/-- The packet enters this die's port sack. `group` 4096 names no entry, so that a refused copy fails its branch (R318). -/
def enterPort (k : RPkt) (m : Msg) (group : Nat) (b : Blk) : Blk :=
  let s := (msgSource m).getD (k.h.src % 16384, k.h.src / 16384)
  { b with port := b.port ++ [{ msg := m, chip := s.1, die := s.2, via := k.via, rt := k.h.rt, stream := k.h.stream,
                                part := k.h.part, group := group, units := k.units, vc := k.h.vc, sub := k.h.sub,
                                hdr := some k.h }] }

/-- Give back the buffer of a packet that the Ridge keeps no longer (R280). -/
def ridgeCredit (k : RPkt) (b : Blk) : Blk :=
  match k.via with
  | .ridge sp => giveRidge sp k.h.vc k.h.sub k.units b
  | _ => b

/-- The die of this chip that a packet is for: barrier packets cross to the combining die (R321), and the Ridge of the die that an
ECHO reaches answers it (R315). -/
def pktDie (b : Blk) (h : PktHdr) : Nat := if h.vc = 4 then 0 else if h.vc = 5 then b.ident.die else h.dst / 16384

/-- Deliver a unicast packet whose destination chip is this one (R302, R308, R313). -/
def deliverHere (k : RPkt) (m : Msg) (b : Blk) : Blk :=
  if k.via ≠ .local ∧ partRefuses b k.h m = true then ridgeCredit k (answerUnreach k 2 (countRefused b k.h m))
  else if pktDie b k.h ≠ b.ident.die then ridgeCredit k (crossDie (pktDie b k.h) k b)
  else enterPort k m 0 b

/-- A whole packet has arrived on sub-port `sp` (R302, R308, R318). -/
def acceptRidge (sp : Nat) (bytes : List Byte) (b : Blk) : Blk :=
  let h := decHdr (bytes.take 16)
  let k : RPkt := { h := h, body := bytes.drop 16, via := .ridge sp }
  let ctx := if h.vc = 5 then none else (b.slotOfPart h.part).bind b.ctxOfSlot
  let b := match ctx with
    | some c => bump Ctr.pwRidgeSlotsRx c k.units b
    | none => b
  let b := heard (h.src % 16384) (charge 0x0C k.units ctx none b)
  match (if ridgeType h.ptype then decMsg h.ptype k.body else none) with
  | none => ridgeCredit k (bump Ctr.rgBadType 0 1 b)
  | some m =>
    if h.ptype = 0x14 then
      let g := if h.mcast then h.dst % 4096 else 4096
      if bitsOf (groupEntry b g) 67 64 ≠ 0 ∧ partRefuses b h m = true then enterPort k m 4096 (countRefused b h m)
      else enterPort k m g b
    else if h.dst % 16384 = b.ident.chip then deliverHere k m b
    else ridgeCredit k (ridgeQueue k b)

/-- Send NAK. -/
def ridgeNak (sp : Nat) (b : Blk) : Blk :=
  let s := b.port_ sp
  ridgeIdle sp 0 0 0 true (lastSeq s.rxNext) (b.setPort sp { s with nakOut := true })

/-- A NAK has come: replay, or after 8 without progress retrain (R298, R300). -/
def ridgeTakeNak (sp ack : Nat) (b : Blk) : Blk :=
  let s := b.port_ sp
  let n := if s.nakSeq = ack then s.nakCount + 1 else 1
  if 8 ≤ n then portTrain sp true (b.setPort sp { s with nakSeq := 4096, nakCount := 0 })
  else ridgeReplay sp (b.setPort sp { s with nakSeq := ack, nakCount := n })

/-- A DATA flit in order: the packets that it completes are delivered. -/
def ridgeData (sp : Nat) (bytes : List Byte) (b : Blk) : Blk :=
  let s := b.port_ sp
  let seq := field bytes 0 2 % 4096
  let i := if s.rxBuf.isEmpty then byteAt bytes 8 % 16 else 0
  let w := walkSlots false seq i ((pieces 16 ((bytes.drop 12).take 240)).drop i) s.rxBuf (s.rxStart, 0) []
  match w with
  | .ok buf st ks =>
    let b := b.setPort sp { s with rxNext := (seq + 1) % 4096, rxBuf := buf, rxStart := st.1, nakOut := false }
    ks.foldl (fun b k => acceptRidge sp k b) (ridgeIdle sp 0 0 0 false seq b)
  | .bad _ _ => b

/-- RIDGE_FLIT (R281, R300): a flit from the partner of sub-port `sp`. -/
def effRidgeFlit (sp : Nat) (bytes : List Byte) (marked : Bool) (b : Blk) : Blk :=
  if (b.port_ sp).state ≠ .up then b
  else
    let b := if marked then bump Ctr.rgFecUncorrectable sp 1 b else b
    if marked = true ∨ field bytes 252 4 ≠ crc32 (bytes.take 252) then ridgeNak sp (bump Ctr.rgCrcErrors sp 1 b)
    else
      let ft := bitsOf (field bytes 0 2) 13 12
      let ackw := field bytes 2 2
      let b := ridgeTakeCredit sp (field bytes 6 2) (ridgeTakeCredit sp (field bytes 4 2) (ridgeAck sp (ackw % 4096) b))
      let b := if ft < 2 && ackw.testBit 12 then ridgeTakeNak sp (ackw % 4096) b else b
      if ft = 0 ∧ (b.port_ sp).state = .up then
        if field bytes 0 2 % 4096 = (b.port_ sp).rxNext then ridgeData sp bytes b
        else
          let b := bump Ctr.rgCrcErrors sp 1 b
          if (b.port_ sp).nakOut then b else ridgeNak sp b
      else b

/-! ### Routing -/

/-- What becomes of a packet that waits for routing. -/
inductive Route where
  | deliver
  | send (sp : Nat) (first : Bool)
  | drop (cause : Nat)
  | wait
deriving DecidableEq, Repr

/-- The sub-ports that an entry names within COUNT (R307). -/
def entryPorts (e : Nat) : List Nat :=
  ((List.range (bitsOf e 29 28 + 1)).map (fun i => bitsOf e (7 * i + 6) (7 * i))).filter (· < 64)

/-- CUR_DIM and SUB as the packet leaves on a sub-port (R309). -/
def leaveOn (b : Blk) (sp : Nat) (h : PktHdr) : PktHdr :=
  let a := b.obj (Obj.portAttr + sp) 0
  let h := { h with hops := h.hops + 1 }
  let h := if a % 8 ≠ h.dim then { h with dim := a % 8, sub := 0 } else h
  if a.testBit 3 then { h with sub := 1 } else h

/-- Free credits of the channel and sub-channel that the packet would use. -/
def freeCredits (b : Blk) (sp : Nat) (h : PktHdr) : Nat :=
  (b.port_ sp).credits.getD (subIdx h.vc (leaveOn b sp h).sub) 0

/-- The port has credits and replay room for all of the packet (R280, R300). -/
def portTakes (b : Blk) (sp : Nat) (k : RPkt) : Bool :=
  decide (k.units ≤ freeCredits b sp k.h) && decide ((b.port_ sp).replay.length + ceilDiv (16 * k.units) 240 ≤ replayRoom b sp)

/-- The candidate with the most free credits, the earlier on a tie (R308). -/
def mostFree (b : Blk) (h : PktHdr) : List Nat → Option Nat
  | [] => none
  | s :: t =>
    match mostFree b h t with
    | some r => if freeCredits b s h < freeCredits b r h then some r else some s
    | none => some s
+ + +
Task description: Transcribe only the lines from the beginning of the entries to the line with "else if h.dst", inclusive, exactly as written.

Your response:
/-- The packet enters this die's port sack. `group` 4096 names no entry, so that a refused copy fails its branch (R318). -/
def enterPort (k : RPkt) (m : Msg) (group : Nat) (b : Blk) : Blk :=
  let s := (msgSource m).getD (k.h.src % 16384, k.h.src / 16384)
  { b with port := b.port ++ [{ msg := m, chip := s.1, die := s.2, via := k.via, rt := k.h.rt, stream := k.h.stream,
                                part := k.h.part, group := group, units := k.units, vc := k.h.vc, sub := k.h.sub,
                                hdr := some k.h }] }

/-- Give back the buffer of a packet that the Ridge keeps no longer (R280). -/
def ridgeCredit (k : RPkt) (b : Blk) : Blk :=
  match k.via with
  | .ridge sp => giveRidge sp k.h.vc k.h.sub k.units b
  | _ => b

/-- The die of this chip that a packet is for: barrier packets cross to the combining die (R321), and the Ridge of the die that an
ECHO reaches answers it (R315). -/
def pktDie (b : Blk) (h : PktHdr) : Nat := if h.vc = 4 then 0 else if h.vc = 5 then b.ident.die else h.dst / 16384

/-- Deliver a unicast packet whose destination chip is this one (R302, R308, R313). -/
def deliverHere (k : RPkt) (m : Msg) (b : Blk) : Blk :=
  if k.via ≠ .local ∧ partRefuses b k.h m = true then ridgeCredit k (answerUnreach k 2 (countRefused b k.h m))
  else if pktDie b k.h ≠ b.ident.die then ridgeCredit k (crossDie (pktDie b k.h) k b)
  else enterPort k m 0 b

/-- A whole packet has arrived on sub-port `sp` (R302, R308, R318). -/
def acceptRidge (sp : Nat) (bytes : List Byte) (b : Blk) : Blk :=
  let h := decHdr (bytes.take 16)
  let k : RPkt := { h := h, body := bytes.drop 16, via := .ridge sp }
  let ctx := if h.vc = 5 then none else (b.slotOfPart h.part).bind b.ctxOfSlot
  let b := match ctx with
    | some c => bump Ctr.pwRidgeSlotsRx c k.units b
    | none => b
  let b := heard (h.src % 16384) (charge 0x0C k.units ctx none b)
  match (if ridgeType h.ptype then decMsg h.ptype k.body else none) with
  | none => ridgeCredit k (bump Ctr.rgBadType 0 1 b)
  | some m =>
    if h.ptype = 0x14 then
      let g := if h.mcast then h.dst % 4096 else 4096
      if bitsOf (groupEntry b g) 67 64 ≠ 0 ∧ partRefuses b h m = true then enterPort k m 4096 (countRefused b h m)
      else enterPort k m g b
    else if h.dst % 16384 = b.ident.chip then deliverHere k m b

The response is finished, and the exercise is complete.